For example, consider the forward curl, at (m, n, p), of a back-vector field g, defined on a grid containing (m + 1/2, n + 1/2, p + 1/2). The curl will be a fore-vector, so its z-component will be defined at (m, n, p + 1/2). Take the nearest x- and y-components of g in the xy plane where the curl's z-component is located; these are

[curl components]
(m,       n + 1/2, p + 1/2) : x-component of back-vector at (m + 1/2, n + 1/2, p + 1/2)
(m + 1,   n + 1/2, p + 1/2) : x-component of back-vector at (m + 3/2, n + 1/2, p + 1/2)
(m + 1/2, n      , p + 1/2) : y-component of back-vector at (m + 1/2, n + 1/2, p + 1/2)
(m + 1/2, n + 1  , p + 1/2) : y-component of back-vector at (m + 1/2, n + 3/2, p + 1/2)

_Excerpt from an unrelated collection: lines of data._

-- ==== Sys2Proof/Tests/Slice0.lean ====
section
/-!
SUPPORT. Tests. For every statement of Obligations.lean that has hypotheses, a theorem (witness_<statement>…) shows states and operands
that meet them, clause by clause, at the ends of their ranges; small theorems (test_…) compare one step with a value worked out from
the manual; and one ill-formed command for each check of WellFormed.lean is refused.
-/
set_option Elab.async false

namespace Sys2Proof.Tests
open Sys2Proof Sys2Proof.Machine Sys2Proof.Claims

/-- The device that a command leaves; the device as it was where the command does not answer a next state. -/
def after (i : Instr) (s : State) : Device :=
  match exec i s with
  | .next t => t.dev
  | _ => s.dev

/-- The device after start-up, with no domain up. -/
def dev5 : Device := Device.reset.wr Reg.GLB_BOOT_phase 5

/-- A state with that device. -/
def st (d : Device) : State := { dev := d, pending := [] }

/-- A state in which sequencer `q` runs a pass. -/
def run (q : Nat) (f : Seq → Seq) : State :=
  st (dev5.modSeq q (fun x => f { x with running := true, imageValid := true, stvec := 0x100#32, pc := 0x40, g := [(1, 7#32), (2, 0xFFFFFFFF#32)] }))

/-- A shadowed field with `v` in effect. -/
def wrAct (d : Device) (f : Fld) (v : Nat) : Device := d.setAct f.addr (w32 (putBits (d.actReg f.addr).toNat f.hi f.lo v))

/-- A device on which page 0 of INST_0 and of INST_1 is host memory, whose bytes are zero but for those given. -/
def mapped (d : Device) (bytes : List (Nat × Byte)) : Device :=
  { d with mems := { d.mems with host := bytes, tlb := [⟨0, 0, 0, true, true, true, 0⟩, ⟨1, 0, 0, true, true, true, 0⟩] } }

/-- A run that ends well has a result and a device. -/
theorem ran {ε α : Type} (p : Except ε α × Device) (h : p.1.isOk = true) : ∃ a d, p = (.ok a, d) := by
  obtain ⟨r, d⟩ := p
  cases r with
  | ok a => exact ⟨a, d, rfl⟩
  | error e => simp [Except.isOk, Except.toBool] at h

/-- A property of every active lane. -/
theorem lanes {x : Wave} {P : Nat → Prop} (h : ∀ l, l < 32 → P l) : ∀ l, act x l = true → P l := by
  intro l hl
  simp only [act, Bool.and_eq_true, decide_eq_true_eq] at hl
  exact h l hl.1
/-! ### Sequencers -/

/-- A pass at the last instruction that another can follow, with g1 and g2 as operands. -/
def atEnd : State := run 0 fun x => { x with pc := 0xFFF8 }

theorem witness_RegisterArithmetic : Executes atEnd 0 ∧ (atEnd.dev.seq 0).pc < 0xFFFC := by unfold Executes; decide +kernel
theorem witness_ImmediateArithmetic : Executes atEnd 0 ∧ (atEnd.dev.seq 0).pc < 0xFFFC := by unfold Executes; decide +kernel
theorem witness_ComparesAndLui : Executes atEnd 0 ∧ (atEnd.dev.seq 0).pc < 0xFFFC := by unfold Executes; decide +kernel
theorem witness_RegisterZero : Executes atEnd 0 ∧ (atEnd.dev.seq 0).pc < 0xFFFC := by unfold Executes; decide +kernel

theorem test_add_wraps : let d := after (.add 0 3 1 2) (run 0 id)
    (d.seq 0).gr 3 = 6#32 ∧ (d.seq 0).c = true ∧ (d.seq 0).v = false ∧ (d.seq 0).pc = 0x44 := by decide +kernel
theorem test_sub_to_zero_register : let d := after (.sub 0 0 1 2) (run 0 id)
    (d.seq 0).gr 0 = 0#32 ∧ (d.seq 0).c = true ∧ (d.seq 0).z = false ∧ (d.seq 0).n = false := by decide +kernel
theorem test_mulh_of_negative : ((after (.mulh 0 3 2 1) (run 0 id)).seq 0).gr 3 = 0xFFFFFFFF#32 := by decide +kernel
theorem test_mulhu : ((after (.mulhu 0 3 2 1) (run 0 id)).seq 0).gr 3 = 6#32 := by decide +kernel
theorem test_divu_by_zero : let d := after (.divu 0 3 1 0) (run 0 id)
    (d.seq 0).gr 3 = 0xFFFFFFFF#32 ∧ (d.seq 0).v = true := by decide +kernel
theorem test_remu_by_zero : let d := after (.remu 0 3 1 0) (run 0 id)
    (d.seq 0).gr 3 = 7#32 ∧ (d.seq 0).v = true := by decide +kernel
theorem test_sra_shifts_sign_in : let d := after (.srai 0 3 2 4) (run 0 id)
    (d.seq 0).gr 3 = 0xFFFFFFFF#32 ∧ (d.seq 0).c = true := by decide +kernel
theorem test_shl_by_zero_keeps_c : let d := after (.shli 0 3 1 0) (run 0 fun x => { x with c := true })
    (d.seq 0).gr 3 = 7#32 ∧ (d.seq 0).c = true := by decide +kernel
theorem test_lui : ((after (.lui 0 3 0x3FFFFF) (run 0 id)).seq 0).gr 3 = 0xFFFFFC00#32 := by decide +kernel
theorem test_addi_negative : ((after (.addi 0 3 1 (-4)) (run 0 id)).seq 0).gr 3 = 3#32 := by decide +kernel

/-- g1 = 4 below the end of the DMEM of CSQ0, and g2 = −1. -/
def memEnd : State := run 0 fun x => { x with g := [(1, 0x7FFC#32), (2, 0xFFFFFFFF#32), (3, 0x8081#32)], dmem := [(0x1FFF, 0x8A0B0C0D#32)] }

theorem witness_Loads_and_Stores : Executes memEnd 0 ∧ (memEnd.dev.seq 0).pc < 0xFFFC
    ∧ (effAddr memEnd 0 1 0).toNat < dmemBytes 0 ∧ (effAddr memEnd 0 1 0).toNat % 4 = 0
    ∧ (effAddr memEnd 0 1 2).toNat < dmemBytes 0 ∧ (effAddr memEnd 0 1 2).toNat % 2 = 0
    ∧ (effAddr memEnd 0 1 3).toNat < dmemBytes 0 ∧ (effAddr memEnd 0 1 3).toNat % 1 = 0 := by unfold Executes; decide +kernel
theorem test_loads : ((after (.ldw 0 5 1 0 .clean) memEnd).seq 0).gr 5 = 0x8A0B0C0D#32
    ∧ ((after (.ldh 0 5 1 2 .clean) memEnd).seq 0).gr 5 = 0xFFFF8A0B#32 ∧ ((after (.ldhu 0 5 1 2 .clean) memEnd).seq 0).gr 5 = 0x8A0B#32
    ∧ ((after (.ldb 0 5 1 3 .corrected) memEnd).seq 0).gr 5 = 0xFFFFFF8A#32
    ∧ ((after (.ldbu 0 5 1 1 .clean) memEnd).seq 0).gr 5 = 0xC#32 := by decide +kernel
theorem test_stores : ((after (.sth 0 3 1 2) memEnd).seq 0).dword 0x1FFF = 0x80810C0D#32
    ∧ ((after (.stb 0 3 1 1) memEnd).seq 0).dword 0x1FFF = 0x8A0B810D#32
    ∧ ((after (.stw 0 3 1 0) memEnd).seq 0).dword 0x1FFF = 0x8081#32 := by decide +kernel

theorem witness_DataMemoryTraps : Executes memEnd 0 ∧ CanTrap memEnd 0 ∧ dmemBytes 0 ≤ (effAddr memEnd 0 1 4).toNat
    ∧ ((effAddr memEnd 0 1 3).toNat < dmemBytes 0 ∧ (effAddr memEnd 0 1 3).toNat % 2 ≠ 0)
    ∧ ((effAddr memEnd 0 1 0).toNat < dmemBytes 0 ∧ (effAddr memEnd 0 1 0).toNat % 4 = 0) := by unfold Executes CanTrap; decide +kernel
theorem test_dmem_range_trap : let d := after (.ldw 0 5 1 4 .clean) memEnd
    (d.seq 0).scause = 4 ∧ (d.seq 0).stval = 0x8000#32 ∧ (d.seq 0).sepc = 0x40#32 ∧ (d.seq 0).pc = 0x100 := by decide +kernel

theorem witness_SpecialRegisters : Executes atEnd 0 ∧ (atEnd.dev.seq 0).pc < 0xFFFC ∧ CanTrap atEnd 0 ∧ 0x0F ≤ (0x0F : BitVec 18).toNat
    ∧ (0x0B : BitVec 18).toNat ∉ [0x05, 0x0A, 0x0D, 0x0E] := by unfold Executes CanTrap; decide +kernel
theorem test_mfs_spass_and_read_only : ((after (.mfs 0 5 0x07) atEnd).seq 0).gr 5 = 1#32
    ∧ ((after (.mts 0 1 0x0B) atEnd).seq 0).scause = 1 := by decide +kernel

/-- A pass at pc 0x40 in whose flags z and c hold. -/
def flagged : State := run 0 fun x => { x with z := true, c := true, g := [(1, 0xFFFC#32), (2, 0x10000#32)] }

These four xy-components can be used to form a loop around the curl's z-component; its magnitude and sign is set by their loop-oriented sum (i.e. two have their signs flipped to complete the loop).

[figure: z-component of curl]
                          :             |
    z y                   :    ^^       |
    |/_x                  :....||.<.....|  (m+1, n+1, p+1/2)
                          /    ||      /
                       | v     ||   | ^
                       |/           |/
         (m, n, p+1/2) |_____>______|  (m+1, n, p+1/2)

Maxwell's Equations

If we discretize both space (m,n,p) and time (l), Maxwell's equations become

\[ \begin{aligned} \tilde{\nabla} \times \tilde{E}_{l,\vec{r}} &= -\tilde{\partial}_t \hat{B}_{l-\frac{1}{2}, \vec{r} + \frac{1}{2}} - \hat{M}_{l, \vec{r} + \frac{1}{2}} \\ \hat{\nabla} \times \hat{H}_{l-\frac{1}{2},\vec{r} + \frac{1}{2}} &= \hat{\partial}_t \tilde{D}_{l, \vec{r}} + \tilde{J}_{l-\frac{1}{2},\vec{r}} \\ \tilde{\nabla} \cdot \hat{B}_{l-\frac{1}{2}, \vec{r} + \frac{1}{2}} &= 0 \\ \hat{\nabla} \cdot \tilde{D}_{l,\vec{r}} &= \rho_{l,\vec{r}} \end{aligned} \]

with

\[ \begin{aligned} \hat{B}_{\vec{r}} &= \mu_{\vec{r} + \frac{1}{2}} \cdot \hat{H}_{\vec{r} + \frac{1}{2}} \\ \tilde{D}_{\vec{r}} &= \epsilon_{\vec{r}} \cdot \tilde{E}_{\vec{r}} \end{aligned} \]

where the spatial subscripts are abbreviated as \(\vec{r} = (m, n, p)\) and \(\vec{r} + \frac{1}{2} = (m + \frac{1}{2}, n + \frac{1}{2}, p + \frac{1}{2})\), \(\tilde{E}\) and \(\hat{H}\) are the electric and magnetic fields, \(\tilde{J}\) and \(\hat{M}\) are the electric and magnetic current distributions, and \(\epsilon\) and \(\mu\) are the dielectric permittivity and magnetic permeability.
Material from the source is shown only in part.